__EXERCISE PROMPT__
Lines that contain the string "zero" are the ones to list; copy all of them from the records.

DATA SECTION Block Start

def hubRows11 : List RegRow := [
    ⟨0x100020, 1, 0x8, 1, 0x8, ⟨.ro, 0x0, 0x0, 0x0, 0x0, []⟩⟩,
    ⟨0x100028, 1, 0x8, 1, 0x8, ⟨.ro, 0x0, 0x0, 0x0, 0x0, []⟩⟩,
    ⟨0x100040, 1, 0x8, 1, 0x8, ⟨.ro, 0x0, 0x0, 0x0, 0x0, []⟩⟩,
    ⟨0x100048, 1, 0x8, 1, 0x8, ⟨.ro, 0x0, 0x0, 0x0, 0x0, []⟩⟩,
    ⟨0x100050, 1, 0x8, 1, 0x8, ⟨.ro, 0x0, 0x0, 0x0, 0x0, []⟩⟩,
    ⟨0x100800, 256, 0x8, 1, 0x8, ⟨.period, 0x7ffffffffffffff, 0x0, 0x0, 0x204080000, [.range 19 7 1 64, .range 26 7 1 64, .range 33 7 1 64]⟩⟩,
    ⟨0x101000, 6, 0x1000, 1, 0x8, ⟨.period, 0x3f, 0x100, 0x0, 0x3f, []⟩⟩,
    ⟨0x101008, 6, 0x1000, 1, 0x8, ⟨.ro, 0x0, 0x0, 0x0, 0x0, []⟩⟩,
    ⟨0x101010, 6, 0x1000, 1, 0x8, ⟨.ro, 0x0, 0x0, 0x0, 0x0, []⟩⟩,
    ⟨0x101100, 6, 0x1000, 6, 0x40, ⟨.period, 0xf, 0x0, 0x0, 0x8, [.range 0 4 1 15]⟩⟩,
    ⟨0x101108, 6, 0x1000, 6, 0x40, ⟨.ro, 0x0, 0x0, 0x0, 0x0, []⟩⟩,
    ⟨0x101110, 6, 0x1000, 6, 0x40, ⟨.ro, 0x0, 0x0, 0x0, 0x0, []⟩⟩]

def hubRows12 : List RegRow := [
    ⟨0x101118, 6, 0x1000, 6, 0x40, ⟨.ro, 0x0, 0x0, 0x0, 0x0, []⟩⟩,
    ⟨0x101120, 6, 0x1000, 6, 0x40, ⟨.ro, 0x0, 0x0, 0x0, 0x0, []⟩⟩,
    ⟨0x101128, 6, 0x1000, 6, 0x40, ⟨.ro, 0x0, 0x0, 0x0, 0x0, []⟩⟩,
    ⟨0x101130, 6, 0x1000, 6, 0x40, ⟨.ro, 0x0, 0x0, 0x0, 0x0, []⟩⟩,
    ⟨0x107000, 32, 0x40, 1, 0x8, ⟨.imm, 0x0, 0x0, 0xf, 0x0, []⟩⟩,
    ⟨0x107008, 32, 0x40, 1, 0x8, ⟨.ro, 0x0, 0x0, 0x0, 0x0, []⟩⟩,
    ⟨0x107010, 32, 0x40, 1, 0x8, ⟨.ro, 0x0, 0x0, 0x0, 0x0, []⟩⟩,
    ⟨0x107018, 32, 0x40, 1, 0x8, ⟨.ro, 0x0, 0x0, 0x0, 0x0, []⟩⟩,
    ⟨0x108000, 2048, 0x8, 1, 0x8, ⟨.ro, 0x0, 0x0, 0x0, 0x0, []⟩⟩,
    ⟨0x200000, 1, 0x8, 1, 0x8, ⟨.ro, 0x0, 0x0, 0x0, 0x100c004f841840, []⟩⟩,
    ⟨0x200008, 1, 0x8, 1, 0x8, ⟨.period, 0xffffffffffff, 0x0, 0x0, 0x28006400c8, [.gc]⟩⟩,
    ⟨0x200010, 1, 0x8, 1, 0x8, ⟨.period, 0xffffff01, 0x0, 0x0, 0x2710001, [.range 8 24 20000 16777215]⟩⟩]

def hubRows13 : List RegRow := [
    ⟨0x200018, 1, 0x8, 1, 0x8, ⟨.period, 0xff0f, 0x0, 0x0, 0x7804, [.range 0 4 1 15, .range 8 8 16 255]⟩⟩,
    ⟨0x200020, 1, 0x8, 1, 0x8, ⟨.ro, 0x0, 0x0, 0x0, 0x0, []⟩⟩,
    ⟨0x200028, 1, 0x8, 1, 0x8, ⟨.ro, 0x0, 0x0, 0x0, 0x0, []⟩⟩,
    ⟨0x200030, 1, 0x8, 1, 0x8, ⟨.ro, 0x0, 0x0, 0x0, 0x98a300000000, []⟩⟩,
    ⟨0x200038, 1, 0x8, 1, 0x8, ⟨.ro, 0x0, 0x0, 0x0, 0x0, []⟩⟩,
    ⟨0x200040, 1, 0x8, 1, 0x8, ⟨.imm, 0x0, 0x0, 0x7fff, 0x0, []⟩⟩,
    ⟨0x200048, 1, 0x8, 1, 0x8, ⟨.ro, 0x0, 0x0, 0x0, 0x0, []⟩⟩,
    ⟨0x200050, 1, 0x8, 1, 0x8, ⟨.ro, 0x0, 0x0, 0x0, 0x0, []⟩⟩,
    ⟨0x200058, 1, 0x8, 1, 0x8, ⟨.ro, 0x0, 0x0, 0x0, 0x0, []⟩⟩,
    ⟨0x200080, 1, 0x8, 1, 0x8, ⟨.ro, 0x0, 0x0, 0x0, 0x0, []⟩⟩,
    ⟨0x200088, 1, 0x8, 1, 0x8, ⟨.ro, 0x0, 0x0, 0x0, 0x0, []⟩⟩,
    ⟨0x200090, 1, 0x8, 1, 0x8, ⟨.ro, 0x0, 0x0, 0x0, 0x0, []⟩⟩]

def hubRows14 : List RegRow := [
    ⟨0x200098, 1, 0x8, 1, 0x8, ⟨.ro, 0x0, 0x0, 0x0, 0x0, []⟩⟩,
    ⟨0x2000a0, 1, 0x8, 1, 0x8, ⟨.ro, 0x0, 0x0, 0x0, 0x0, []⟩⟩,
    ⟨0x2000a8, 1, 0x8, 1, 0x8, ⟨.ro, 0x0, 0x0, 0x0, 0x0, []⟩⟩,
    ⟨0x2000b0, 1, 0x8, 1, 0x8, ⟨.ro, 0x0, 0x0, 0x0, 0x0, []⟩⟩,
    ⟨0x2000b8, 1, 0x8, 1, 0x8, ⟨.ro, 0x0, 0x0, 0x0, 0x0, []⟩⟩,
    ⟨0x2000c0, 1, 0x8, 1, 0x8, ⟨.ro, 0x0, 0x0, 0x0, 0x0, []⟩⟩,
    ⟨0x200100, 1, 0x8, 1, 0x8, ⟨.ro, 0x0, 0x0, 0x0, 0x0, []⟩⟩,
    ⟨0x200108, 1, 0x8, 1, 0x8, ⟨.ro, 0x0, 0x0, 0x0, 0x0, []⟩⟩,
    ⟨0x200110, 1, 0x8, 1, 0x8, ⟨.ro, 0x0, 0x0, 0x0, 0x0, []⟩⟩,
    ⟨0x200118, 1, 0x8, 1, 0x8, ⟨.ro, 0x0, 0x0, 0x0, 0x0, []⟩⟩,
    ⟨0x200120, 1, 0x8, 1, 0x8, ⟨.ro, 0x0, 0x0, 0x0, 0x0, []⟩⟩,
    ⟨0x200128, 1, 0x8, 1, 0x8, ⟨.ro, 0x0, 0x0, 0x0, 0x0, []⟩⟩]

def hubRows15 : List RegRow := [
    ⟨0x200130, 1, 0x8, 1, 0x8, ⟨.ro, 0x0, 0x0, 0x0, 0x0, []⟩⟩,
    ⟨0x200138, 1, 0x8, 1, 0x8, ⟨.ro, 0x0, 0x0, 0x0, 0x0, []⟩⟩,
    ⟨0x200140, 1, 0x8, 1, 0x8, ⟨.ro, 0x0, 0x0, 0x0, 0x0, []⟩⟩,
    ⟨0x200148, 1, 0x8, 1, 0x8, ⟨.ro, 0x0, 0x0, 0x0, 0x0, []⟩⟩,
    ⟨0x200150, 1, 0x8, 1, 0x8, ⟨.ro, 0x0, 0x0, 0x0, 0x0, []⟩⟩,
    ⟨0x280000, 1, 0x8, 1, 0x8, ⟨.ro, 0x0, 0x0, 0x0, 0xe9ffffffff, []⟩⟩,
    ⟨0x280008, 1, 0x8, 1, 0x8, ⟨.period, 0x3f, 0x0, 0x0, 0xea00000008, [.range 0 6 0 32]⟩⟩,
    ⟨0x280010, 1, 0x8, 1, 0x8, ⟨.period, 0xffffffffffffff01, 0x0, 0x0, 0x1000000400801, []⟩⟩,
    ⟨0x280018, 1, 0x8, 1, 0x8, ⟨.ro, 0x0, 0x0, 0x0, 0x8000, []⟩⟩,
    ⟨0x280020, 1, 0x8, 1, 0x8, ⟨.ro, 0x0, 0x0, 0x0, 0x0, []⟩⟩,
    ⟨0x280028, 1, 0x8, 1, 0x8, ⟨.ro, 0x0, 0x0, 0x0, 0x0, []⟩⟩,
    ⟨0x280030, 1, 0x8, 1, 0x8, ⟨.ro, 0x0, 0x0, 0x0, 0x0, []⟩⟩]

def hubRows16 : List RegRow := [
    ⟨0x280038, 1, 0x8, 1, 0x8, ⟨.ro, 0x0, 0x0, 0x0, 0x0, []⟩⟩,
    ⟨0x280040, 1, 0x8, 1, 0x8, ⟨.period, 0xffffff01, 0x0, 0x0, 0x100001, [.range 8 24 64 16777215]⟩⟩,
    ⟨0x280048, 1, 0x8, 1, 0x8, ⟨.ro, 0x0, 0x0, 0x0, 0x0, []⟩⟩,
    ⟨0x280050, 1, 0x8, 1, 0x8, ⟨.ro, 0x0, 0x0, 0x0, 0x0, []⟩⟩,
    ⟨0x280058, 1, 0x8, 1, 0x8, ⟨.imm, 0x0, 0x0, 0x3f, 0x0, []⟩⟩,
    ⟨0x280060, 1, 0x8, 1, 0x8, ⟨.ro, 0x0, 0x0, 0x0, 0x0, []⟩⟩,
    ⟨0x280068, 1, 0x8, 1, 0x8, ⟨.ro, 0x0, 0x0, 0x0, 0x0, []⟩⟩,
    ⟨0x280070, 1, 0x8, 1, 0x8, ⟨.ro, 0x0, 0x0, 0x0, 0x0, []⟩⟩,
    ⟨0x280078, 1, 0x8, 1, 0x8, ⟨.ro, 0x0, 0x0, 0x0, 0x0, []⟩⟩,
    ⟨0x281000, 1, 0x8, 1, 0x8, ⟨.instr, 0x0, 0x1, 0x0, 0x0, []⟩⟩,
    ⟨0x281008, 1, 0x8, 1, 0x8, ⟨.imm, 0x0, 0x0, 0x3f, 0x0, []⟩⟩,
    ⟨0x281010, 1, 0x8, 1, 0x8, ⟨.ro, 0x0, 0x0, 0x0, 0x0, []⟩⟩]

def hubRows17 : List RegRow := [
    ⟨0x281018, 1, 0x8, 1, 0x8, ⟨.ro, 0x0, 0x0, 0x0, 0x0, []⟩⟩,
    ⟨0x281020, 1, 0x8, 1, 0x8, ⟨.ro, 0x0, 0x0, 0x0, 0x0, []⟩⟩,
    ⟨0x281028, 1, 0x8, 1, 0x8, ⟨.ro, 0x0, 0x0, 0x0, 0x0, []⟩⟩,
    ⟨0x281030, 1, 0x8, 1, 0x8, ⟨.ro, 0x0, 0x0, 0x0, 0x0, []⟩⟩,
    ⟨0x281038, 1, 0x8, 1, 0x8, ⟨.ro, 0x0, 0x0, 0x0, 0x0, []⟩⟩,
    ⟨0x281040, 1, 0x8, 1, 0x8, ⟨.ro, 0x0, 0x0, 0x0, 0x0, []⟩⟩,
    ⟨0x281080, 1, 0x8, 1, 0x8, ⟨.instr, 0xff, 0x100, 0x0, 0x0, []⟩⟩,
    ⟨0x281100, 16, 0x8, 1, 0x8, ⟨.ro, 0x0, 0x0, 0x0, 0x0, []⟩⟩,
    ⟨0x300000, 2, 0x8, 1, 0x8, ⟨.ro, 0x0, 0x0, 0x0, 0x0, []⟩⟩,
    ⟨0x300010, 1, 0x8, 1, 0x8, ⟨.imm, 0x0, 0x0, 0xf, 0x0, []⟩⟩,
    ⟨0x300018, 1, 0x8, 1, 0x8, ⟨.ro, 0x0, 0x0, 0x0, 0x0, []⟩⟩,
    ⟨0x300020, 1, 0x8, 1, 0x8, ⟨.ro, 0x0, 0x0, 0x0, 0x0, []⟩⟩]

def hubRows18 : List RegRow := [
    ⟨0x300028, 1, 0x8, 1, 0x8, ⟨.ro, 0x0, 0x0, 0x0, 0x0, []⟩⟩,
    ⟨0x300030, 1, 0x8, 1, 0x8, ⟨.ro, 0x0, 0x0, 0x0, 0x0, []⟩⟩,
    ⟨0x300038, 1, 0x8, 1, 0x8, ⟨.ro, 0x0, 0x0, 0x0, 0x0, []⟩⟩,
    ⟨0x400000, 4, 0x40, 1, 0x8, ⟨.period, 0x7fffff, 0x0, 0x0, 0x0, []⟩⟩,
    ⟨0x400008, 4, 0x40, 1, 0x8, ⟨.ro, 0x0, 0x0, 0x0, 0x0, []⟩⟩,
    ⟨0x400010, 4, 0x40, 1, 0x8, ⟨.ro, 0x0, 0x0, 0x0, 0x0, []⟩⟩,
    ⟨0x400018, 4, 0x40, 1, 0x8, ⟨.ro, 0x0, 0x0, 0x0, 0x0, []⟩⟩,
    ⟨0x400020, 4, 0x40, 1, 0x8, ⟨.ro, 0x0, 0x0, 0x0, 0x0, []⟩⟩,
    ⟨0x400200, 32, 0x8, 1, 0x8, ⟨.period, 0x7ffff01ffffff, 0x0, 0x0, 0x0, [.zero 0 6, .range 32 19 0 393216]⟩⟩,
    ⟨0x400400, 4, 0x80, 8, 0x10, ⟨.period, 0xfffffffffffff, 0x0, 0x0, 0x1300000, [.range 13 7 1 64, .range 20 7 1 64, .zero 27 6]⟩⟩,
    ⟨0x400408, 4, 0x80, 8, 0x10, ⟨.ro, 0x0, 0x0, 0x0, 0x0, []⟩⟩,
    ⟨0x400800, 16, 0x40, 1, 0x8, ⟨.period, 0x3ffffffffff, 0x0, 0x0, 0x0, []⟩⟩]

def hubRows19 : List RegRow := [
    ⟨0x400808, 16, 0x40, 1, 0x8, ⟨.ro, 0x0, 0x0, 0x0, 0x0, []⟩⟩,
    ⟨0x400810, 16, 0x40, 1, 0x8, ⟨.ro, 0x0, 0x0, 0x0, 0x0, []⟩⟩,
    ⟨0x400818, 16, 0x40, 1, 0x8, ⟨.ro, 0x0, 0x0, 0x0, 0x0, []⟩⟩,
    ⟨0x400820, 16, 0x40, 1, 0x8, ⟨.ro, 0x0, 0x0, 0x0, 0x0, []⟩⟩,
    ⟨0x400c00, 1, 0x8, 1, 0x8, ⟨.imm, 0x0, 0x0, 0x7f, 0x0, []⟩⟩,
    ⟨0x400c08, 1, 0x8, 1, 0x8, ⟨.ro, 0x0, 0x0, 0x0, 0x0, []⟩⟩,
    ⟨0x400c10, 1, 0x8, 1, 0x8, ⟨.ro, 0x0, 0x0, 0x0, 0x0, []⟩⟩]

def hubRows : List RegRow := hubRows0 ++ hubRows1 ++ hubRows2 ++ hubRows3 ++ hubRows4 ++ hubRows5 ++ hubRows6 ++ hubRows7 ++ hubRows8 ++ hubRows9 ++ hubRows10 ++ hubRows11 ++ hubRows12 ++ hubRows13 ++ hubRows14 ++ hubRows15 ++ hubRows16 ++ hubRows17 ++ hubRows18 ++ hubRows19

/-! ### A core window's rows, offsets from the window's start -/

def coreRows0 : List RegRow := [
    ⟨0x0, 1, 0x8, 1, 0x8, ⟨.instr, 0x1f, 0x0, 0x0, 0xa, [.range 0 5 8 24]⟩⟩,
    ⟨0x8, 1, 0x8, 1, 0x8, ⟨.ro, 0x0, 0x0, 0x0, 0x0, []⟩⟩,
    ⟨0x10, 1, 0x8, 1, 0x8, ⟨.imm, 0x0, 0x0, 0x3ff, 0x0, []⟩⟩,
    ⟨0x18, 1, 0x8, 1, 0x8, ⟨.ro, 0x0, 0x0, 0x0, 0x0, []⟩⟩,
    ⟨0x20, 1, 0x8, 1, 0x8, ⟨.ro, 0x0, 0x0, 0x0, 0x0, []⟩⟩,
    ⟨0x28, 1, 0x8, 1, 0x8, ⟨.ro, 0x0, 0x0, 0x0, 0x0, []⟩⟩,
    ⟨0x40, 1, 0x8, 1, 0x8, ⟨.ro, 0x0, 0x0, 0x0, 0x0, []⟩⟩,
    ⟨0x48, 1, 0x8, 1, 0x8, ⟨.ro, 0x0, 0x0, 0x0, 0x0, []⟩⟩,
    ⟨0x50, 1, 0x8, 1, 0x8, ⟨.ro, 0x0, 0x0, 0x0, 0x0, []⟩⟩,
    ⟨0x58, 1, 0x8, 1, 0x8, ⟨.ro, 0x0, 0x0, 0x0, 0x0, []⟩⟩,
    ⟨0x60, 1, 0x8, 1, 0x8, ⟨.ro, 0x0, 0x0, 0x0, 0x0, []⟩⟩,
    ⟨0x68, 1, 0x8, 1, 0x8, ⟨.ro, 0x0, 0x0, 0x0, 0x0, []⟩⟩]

DATA SECTION Block End

__EXERCISE OUTPUT__
    ⟨0x400200, 32, 0x8, 1, 0x8, ⟨.period, 0x7ffff01ffffff, 0x0, 0x0, 0x0, [.zero 0 6, .range 32 19 0 393216]⟩⟩,
    ⟨0x400400, 4, 0x80, 8, 0x10, ⟨.period, 0xfffffffffffff, 0x0, 0x0, 0x1300000, [.range 13 7 1 64, .range 20 7 1 64, .zero 27 6]⟩⟩,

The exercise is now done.